-- ==== Sys2Proof/Machine/ChdCmd.lean ====
section
/-!
DEFINITION. The CHD commands (10, R312, R313, R325).
-/
namespace Sys2Proof.Machine

/-- What every CHD command checks first. -/
def chdHead (code : Nat) (lenOk : Bool) (r : Req) (s : State) : List (Option Fail) :=
  [ match opRow code with | some row => headChecks r row (modeServed s) lenOk s | none => none, needWorld r s 0x0A, needSvc s 0x0A ]

/-! ### Corridor images (R312) -/

/-- Sensor `i` of an image. -/
def imgSensor (ws : List Word) (i : Nat) : ChdSensor :=
  ⟨bit (wAt ws (8 + 2 * i)) 31, fld (wAt ws (8 + 2 * i)) 17 0, fld (wAt ws (9 + 2 * i)) 31 16⟩

/-- Lantern `j` of an image with `n` sensors. -/
def imgLantern (ws : List Word) (n j : Nat) : ChdLantern :=
  ⟨fld (wAt ws (8 + 2 * n + 2 * j)) 17 0, fld (wAt ws (9 + 2 * n + 2 * j)) 31 16⟩

/-- The corridor of an image. -/
def corridorImg (ws : List Word) : Corridor :=
  let h := fun i a b => fld (wAt ws i) a b
  ⟨h 0 31 28, bit (wAt ws 0) 27, h 0 26 25, bit (wAt ws 0) 24, h 0 23 12, h 0 9 0, h 1 31 16, h 1 15 0, h 2 31 16, h 2 15 0, h 3 31 16,
   h 3 15 0, h 4 31 16, h 4 15 0, h 5 31 16, h 5 15 0, (List.range (h 6 31 26)).map (imgSensor ws),
   (List.range (h 6 25 16)).map (imgLantern ws (h 6 31 26))⟩

/-- The image of a corridor. -/
def corridorWords (c : Corridor) : List Word :=
  [ packW [(c.owner, 28), (b2n c.enable, 27), (c.dirMask, 25), (b2n c.gate, 24), (c.gateGroup, 12), (c.lit, 0)],
    packW [(c.length, 16), (c.mergeGap, 0)], packW [(c.ahead, 16), (c.behind, 0)], packW [(c.hold, 16), (c.fadeUp, 0)],
    packW [(c.fadeDown, 16), (c.vDefault, 0)], packW [(c.vMin, 16), (c.vMax, 0)],
    packW [(c.sensors.length, 26), (c.lanterns.length, 16)], 0 ] ++
  (c.sensors.map fun x => [packW [(b2n x.flip, 31), (x.ep, 0)], packW [(x.pos, 16)]]).flatten ++
  (c.lanterns.map fun x => [wd x.ep, packW [(x.pos, 16)]]).flatten

/-- The first word of an image that breaks a limit (R313). -/
def imgFault (ws : List Word) : Option Nat :=
  let c := corridorImg ws
  let n := c.sensors.length
  let m := c.lanterns.length
  let head : List (Nat × Bool) :=
    [ (0, c.dirMask != 0 && fld (wAt ws 0) 11 10 == 0 && decide (c.lit ≤ 1000)), (1, c.length != 0), (2, decide (1 ≤ c.ahead + c.behind)),
      (4, decide (c.vMin ≤ c.vDefault) && decide (c.vDefault ≤ c.vMax)), (5, c.vMin != 0),
      (6, decide (1 ≤ n) && decide (n ≤ 32) && decide (1 ≤ m) && decide (m ≤ 512) && fld (wAt ws 6) 15 0 == 0 && ws.length == 8 + 2 * n + 2 * m),
      (7, wAt ws 7 == 0) ]
  let sens := (List.range n).map fun i =>
    [(8 + 2 * i, fld (wAt ws (8 + 2 * i)) 30 18 == 0), (9 + 2 * i, decide ((imgSensor ws i).pos < c.length) && fld (wAt ws (9 + 2 * i)) 15 0 == 0)]
  let lant := (List.range m).map fun j =>
    let x := imgLantern ws n j
    let before := c.lanterns.take j
    [ (8 + 2 * n + 2 * j, fld (wAt ws (8 + 2 * n + 2 * j)) 31 18 == 0 && !(before.any fun y => y.ep == x.ep)),
      (9 + 2 * n + 2 * j, decide (x.pos < c.length) && fld (wAt ws (9 + 2 * n + 2 * j)) 15 0 == 0 &&
        (match before.getLast? with | some y => decide (y.pos ≤ x.pos) | none => true)) ]
  ((head ++ sens.flatten ++ lant.flatten).find? fun x => !x.2).map Prod.fst

/-! ### CHD.CORRIDOR_SET -/

/-- The corridor that a request names. -/
def chdNum (r : Req) : Nat := fld (r.w 3) 9 0

/-- The words of an image loaded so far by a port. -/
def loadedImg (s : State) (r : Req) : List Word :=
  if bit (r.w 3) 31 then []
  else match s.chd.loads.find? fun l => l.port == r.port.val && l.corridor == chdNum r && l.total == fld (r.w 4) 15 0 with
    | some l => l.words
    | none => []

/-- The image as far as a chunk takes it; a request that carries the whole image stands alone. -/
def imgWith (s : State) (r : Req) : List Word :=
  let c := r.words.drop 5
  if c.length = fld (r.w 4) 15 0 then c else loadedImg s r ++ c

/-- A corridor as stored. -/
def storedCorridor (s : State) (k : Nat) : Option Corridor :=
  match waitingCfg s fun r => (r.opcode == 0x0801 || r.opcode == 0x0802) && chdNum r == k with
  | some r => if r.opcode = 0x0801 then some (corridorImg (r.words.drop 5)) else none
  | none => corridorOf s k

/-- The class of an endpoint. -/
def clsOf (s : State) (ep : Nat) : Option Nat := (epOf s ep).map fun x => x.cls

/-- The request word that carries an image word; none does where an earlier chunk brought it (R162). -/
def imgWordIn (r : Req) (i : Nat) : Nat := if fld (r.w 4) 31 16 ≤ i then 5 + i - fld (r.w 4) 31 16 else 0xFFFF

/-- Checks of a complete image. GEOMETRY names the image word (R313), any other failure the request word. -/
def chkImage (r : Req) (ws : List Word) (s : State) : List (Option Fail) :=
  let c := corridorImg ws
  let eps := c.sensors.map (fun x => x.ep) ++ c.lanterns.map fun x => x.ep
  [ (imgFault ws).map fun w => ⟨9, stGeometry, w, 0⟩,
    firstFail (eps.mapIdx fun i e =>
      let cls := if i < c.sensors.length then 2 else 1
      need 9 ((clsOf s e).getD cls == cls) stBadParam (imgWordIn r (8 + 2 * i))),
    firstFail (eps.mapIdx fun i e => need 10 (epOf s e).isSome stNoEndpoint (imgWordIn r (8 + 2 * i))),
    (match storedCorridor s (chdNum r) with | some o => inWord 3 (needOwner r o.owner) | none => none),
    inWord (imgWordIn r 0) (needOwner r c.owner),
    firstFail (c.lanterns.mapIdx fun j x => match epOf s x.ep with
      | some e => inWord (imgWordIn r (8 + 2 * c.sensors.length + 2 * j)) (needOwner r e.owner) | none => none) ]

/-- Checks of CHD.CORRIDOR_SET: chunks follow in order, and the image is checked at `LAST`. -/
def chkChdCorridorSet (r : Req) (s : State) : Option Fail :=
  let last := bit (r.w 3) 30
  let whole := decide ((r.words.drop 5).length = fld (r.w 4) 15 0)
  let off := fld (r.w 4) 31 16
  let total := fld (r.w 4) 15 0
  let n := r.len - 2
  let ws := imgWith s r
  let c := corridorImg ws
  let row := opRow 0x0801
  firstFail
    ([ match row with | some row => headChecks r row (modeServed s) (decide (3 ≤ r.len)) s | none => none,
       (if last then inWord (imgWordIn r 0) (needOwnerPorts s c.owner) else none), needWorld r s 0x0A, (if last then needWorld r s 0x07 else none), needSvc s 0x0A,
       need 9 (fld (r.w 3) 29 10 == 0) stBadParam 3,
       need 9 (decide (12 ≤ total) && decide (total ≤ 1096) && (whole || off == (loadedImg s r).length) && decide (off + n ≤ total) &&
         (!last || off + n == total)) stBadParam 4 ] ++
      (if last then chkImage r ws s else []))

/-- A chunk kept until its image is complete; a `FIRST` chunk discards an unfinished image of the port. -/
def keepChunk (r : Req) (s : State) : State :=
  let rest := s.chd.loads.filter fun l => !(l.port == r.port.val && l.corridor == chdNum r)
  { s with chd := { s.chd with
    loads := if bit (r.w 3) 30 then rest else rest ++ [⟨r.port.val, chdNum r, fld (r.w 4) 15 0, imgWith s r⟩] } }

/-- The waves of a corridor ended (R325). -/
def endWaves (k : Nat) (s : State) : State :=
  ((s.chd.waves.filter fun w => w.2.corridor == k).map Prod.fst).foldl (fun s i => dropWave i s) s

/-- A corridor that is replaced or cleared: its waves end and its lanterns are sent what R320 gives them. -/
def retire (k : Nat) (old : Corridor) (s : State) : State :=
  let s1 := endWaves k s
  if chdRuns s1 then sendCorridor old levelAt s1 else s1

/-- CHD.CORRIDOR_SET takes effect, with its last chunk. -/
def applyChdCorridorSet (r : Req) (s : State) : State :=
  let ws := imgWith s r
  let s1 := keepChunk r s
  if !bit (r.w 3) 30 then s1
  else
    let k := chdNum r
    let c := corridorImg ws
    let old := corridorOf s k
    let s2 := markStored 0x0A { s1 with chd := { s1.chd with corridors := tset s1.chd.corridors k c } }
    let s3 := match old with | some o => retire k o s2 | none => s2
    let was := match old with | some o => o.owner | none => 0
    let s4 := logNs evChdCorridor r.port.val [r.port.val, k, b2n old.isSome, c.sensors.length, c.lanterns.length] s3
    if was = c.owner then s4 else evalAuto 0 (ownerChange 2 k r was c.owner s4)

/-- CHD.CORRIDOR_SET, its checks passed. -/
def actChdCorridorSet (r : Req) (s : State) : State :=
  if !bit (r.w 3) 30 then ok r [] (keepChunk r s)
  else
    let full : Req := { r with words := r.words.take 5 ++ imgWith s r }
    match tlPost (nextBoundary s) 3 0x0A (.config full) (keepChunk r s) with
    | some s1 => ok r [] s1
    | none => failReq r ⟨13, stFull, 0xFFFF, 0⟩ (tlFull 0x0A 2 s)

/-- CHD.CORRIDOR_SET (0x0801). -/
def execChdCorridorSet (s : State) : Host.Outcome State Fault Refusal :=
  .next (serve 0x0801 chkChdCorridorSet actChdCorridorSet s)

/-! ### The other commands -/

/-- Checks of CHD.CORRIDOR_CLEAR. -/
def chkChdCorridorClear (r : Req) (s : State) : Option Fail :=
  let c := storedCorridor s (chdNum r)
  firstFail (chdHead 0x0802 (r.len == 1) r s ++
    [ need 9 (fld (r.w 3) 31 10 == 0) stBadParam 3, (match c with | some o => inWord 3 (needOwner r o.owner) | none => none),
      need 12 c.isSome stBadState ])

/-- CHD.CORRIDOR_CLEAR takes effect. -/
def applyChdCorridorClear (r : Req) (s : State) : State :=
  let k := chdNum r
  match corridorOf s k with
  | none => s
  | some o =>
    let s1 := markStored 0x0A { s with chd := { s.chd with corridors := tdel s.chd.corridors k } }
    let s2 := logNs evChdCorridor r.port.val [r.port.val, k, 2, o.sensors.length, o.lanterns.length] (retire k o s1)
    evalAuto 0 (ownerChange 2 k r o.owner 0 s2)

/-- CHD.CORRIDOR_CLEAR (0x0802). -/
def execChdCorridorClear (s : State) : Host.Outcome State Fault Refusal :=
  .next (serve 0x0802 chkChdCorridorClear (storeAtBoundary 0x0A) s)

/-- Checks of CHD.CORRIDOR_READ. -/
def chkChdCorridorRead (r : Req) (s : State) : Option Fail :=
  firstFail (chdHead 0x0803 (r.len == 2) r s ++
    [ need 9 (fld (r.w 3) 31 10 == 0) stBadParam 3, need 9 (fld (r.w 4) 31 16 == 0) stBadParam 4,
      need 12 (corridorOf s (chdNum r)).isSome stBadState ])

/-- CHD.CORRIDOR_READ, its checks passed. -/
def actChdCorridorRead (r : Req) (s : State) : State :=
  match corridorOf s (chdNum r) with
  | none => s
  | some c =>
    let all := corridorWords c
    let l := (all.drop (fld (r.w 4) 15 0)).take 1019
    let ws := s.chd.waves.filter fun w => w.2.corridor == chdNum r
    let lit := (c.lanterns.filter fun x => ws.any fun w => w.2.lights s c x.pos (cycOf s)).length
    ok r ([packW [(all.length, 16), (l.length, 0)], packW [(ws.length, 16), (lit, 0)]] ++ l) s

/-- CHD.CORRIDOR_READ (0x0803). -/
def execChdCorridorRead (s : State) : Host.Outcome State Fault Refusal :=
  .next (serve 0x0803 chkChdCorridorRead actChdCorridorRead s)

/-- Word 3 of CHD.CONFIG. -/
def chdCfgWord (c : Chord) : Word := packW [(c.every, 24), (c.lead, 14), (c.fwd, 10), (b2n c.on, 9)]

/-- Checks of CHD.CONFIG. -/
def chkChdConfig (r : Req) (s : State) : Option Fail :=
  let e := fld (r.w 3) 31 24
  let l := fld (r.w 3) 23 14
  firstFail
    [ stdHead 0x0804 1 r s, needSecure r s 0x0A, needSvc s 0x0A,
      need 9 (decide (1 ≤ e) && decide (e ≤ 50) && decide (2 ≤ l) && decide (l ≤ 1000) && fld (r.w 3) 8 0 == 0) stBadParam 3 ]

/-- CHD.CONFIG takes effect. -/
def applyChdConfig (r : Req) (s : State) : State :=
  logEv evChdConfig r.port.val [wd r.port.val, chdCfgWord s.chd, r.w 3]
    (markStored 0x0A { s with chd := { s.chd with
      every := fld (r.w 3) 31 24, lead := fld (r.w 3) 23 14, fwd := fld (r.w 3) 13 10, on := bit (r.w 3) 9 } })

/-- CHD.CONFIG (0x0804). -/
def execChdConfig (s : State) : Host.Outcome State Fault Refusal := .next (serve 0x0804 chkChdConfig (storeAtBoundary 0x0A) s)

/-- Checks of CHD.WAVES. -/
def chkChdWaves (r : Req) (s : State) : Option Fail :=
  firstFail (chdHead 0x0805 (r.len == 1) r s ++ [need 9 (fld (r.w 3) 22 10 == 0) stBadParam 3])

/-- CHD.WAVES, its checks passed. -/
def actChdWaves (r : Req) (s : State) : State :=
  let mine := s.chd.waves.filter fun w => bit (r.w 3) 23 || w.2.corridor == chdNum r
  let rest := mine.filter fun w => decide (fld (r.w 3) 31 24 ≤ w.1)
  let l := rest.take 170
  ok r (packW [(l.length, 24), (mine.length, 15), (b2n (decide (170 < rest.length)), 14), (match (rest.drop 170).head? with
      | some w => w.1 | none => 0, 0)] :: (l.map fun w => waveWords s w.1 w.2).flatten) s

/-- CHD.WAVES (0x0805). -/
def execChdWaves (s : State) : Host.Outcome State Fault Refusal :=
  .next (serve 0x0805 chkChdWaves actChdWaves s)

/-- Checks of CHD.INJECT. -/
def chkChdInject (r : Req) (s : State) : Option Fail :=
  let dir := fld (r.w 3) 29 28
  let c := corridorOf s (chdNum r)
  firstFail
    [ match opRow 0x0806 with
        | some row => headChecks r row (modeServed s && s.pwr.mode != .commission) (r.len == 2) s | none => none,
      needWorld r s 0x0A, needSvc s 0x0A,
      need 9 (decide (fld (r.w 3) 31 30 ≤ 1) && dir != 3 && fld (r.w 3) 27 26 == 0) stBadParam 3, need 9 (fld (r.w 4) 15 0 == 0) stBadParam 4,
      aacCheck r s, need 9 (match c with | some c => decide (fld (r.w 3) 25 10 < c.length) | none => true) stGeometry 3,
      (match c with | some c => inWord 3 (needOwner r c.owner) | none => none),
      need 12 (match c with | some c => c.enable && s.chd.on && !(dirsOf c dir false).isEmpty && gateOpen s c | none => false) stBadState ]

/-- CHD.INJECT, its checks passed. -/
def actChdInject (r : Req) (s : State) : State :=
  match corridorOf s (chdNum r) with
  | none => s
  | some c =>
    let traffic := fld (r.w 3) 31 30 == 1
    let td := match r.target with | some t => t * 4096 | none => s.tt.tt
    let o := fun down => (⟨chdNum r, traffic, down, fld (r.w 3) 25 10, fld (r.w 4) 31 16, td, 0x3FFFF, true⟩ : Offer)
    match dirsOf c (fld (r.w 3) 29 28) false with
    | [] => s
    | d :: more => match offer (o d) c s with
      | .limit => failReq r ⟨13, stWaveLimit, 0xFFFF, 0⟩ s
      | .noEntry => failReq r ⟨13, stFull, 0xFFFF, 0⟩ (tlFull 0x0A 2 s)
      | .wave id merged s1 =>
        let s2 := more.foldl (fun s d => offerOr (o d) c s) (chdEval s1)
        let w := (tget s1.chd.waves id).getD default
        let n := (c.lanterns.filter fun l => (w.span s1 c l.pos).isSome).length
        ok r [packW [(id, 24), (b2n merged, 23), (n, 0)], wd (td / 4096), wd w.endCyc] s2

/-- CHD.INJECT (0x0806). -/
def execChdInject (s : State) : Host.Outcome State Fault Refusal :=
  .next (serve 0x0806 chkChdInject actChdInject s)

end Sys2Proof.Machine
end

_What you have to do:_ Your reply is to repeat, unchanged, the lines above running from the one with "def corridorWords (c" up to and including the one with "packW [(c.length, 16), (c.mergeGap, 0)], packW".

_Output for this task:_
def corridorWords (c : Corridor) : List Word :=
  [ packW [(c.owner, 28), (b2n c.enable, 27), (c.dirMask, 25), (b2n c.gate, 24), (c.gateGroup, 12), (c.lit, 0)],
    packW [(c.length, 16), (c.mergeGap, 0)], packW [(c.ahead, 16), (c.behind, 0)], packW [(c.hold, 16), (c.fadeUp, 0)],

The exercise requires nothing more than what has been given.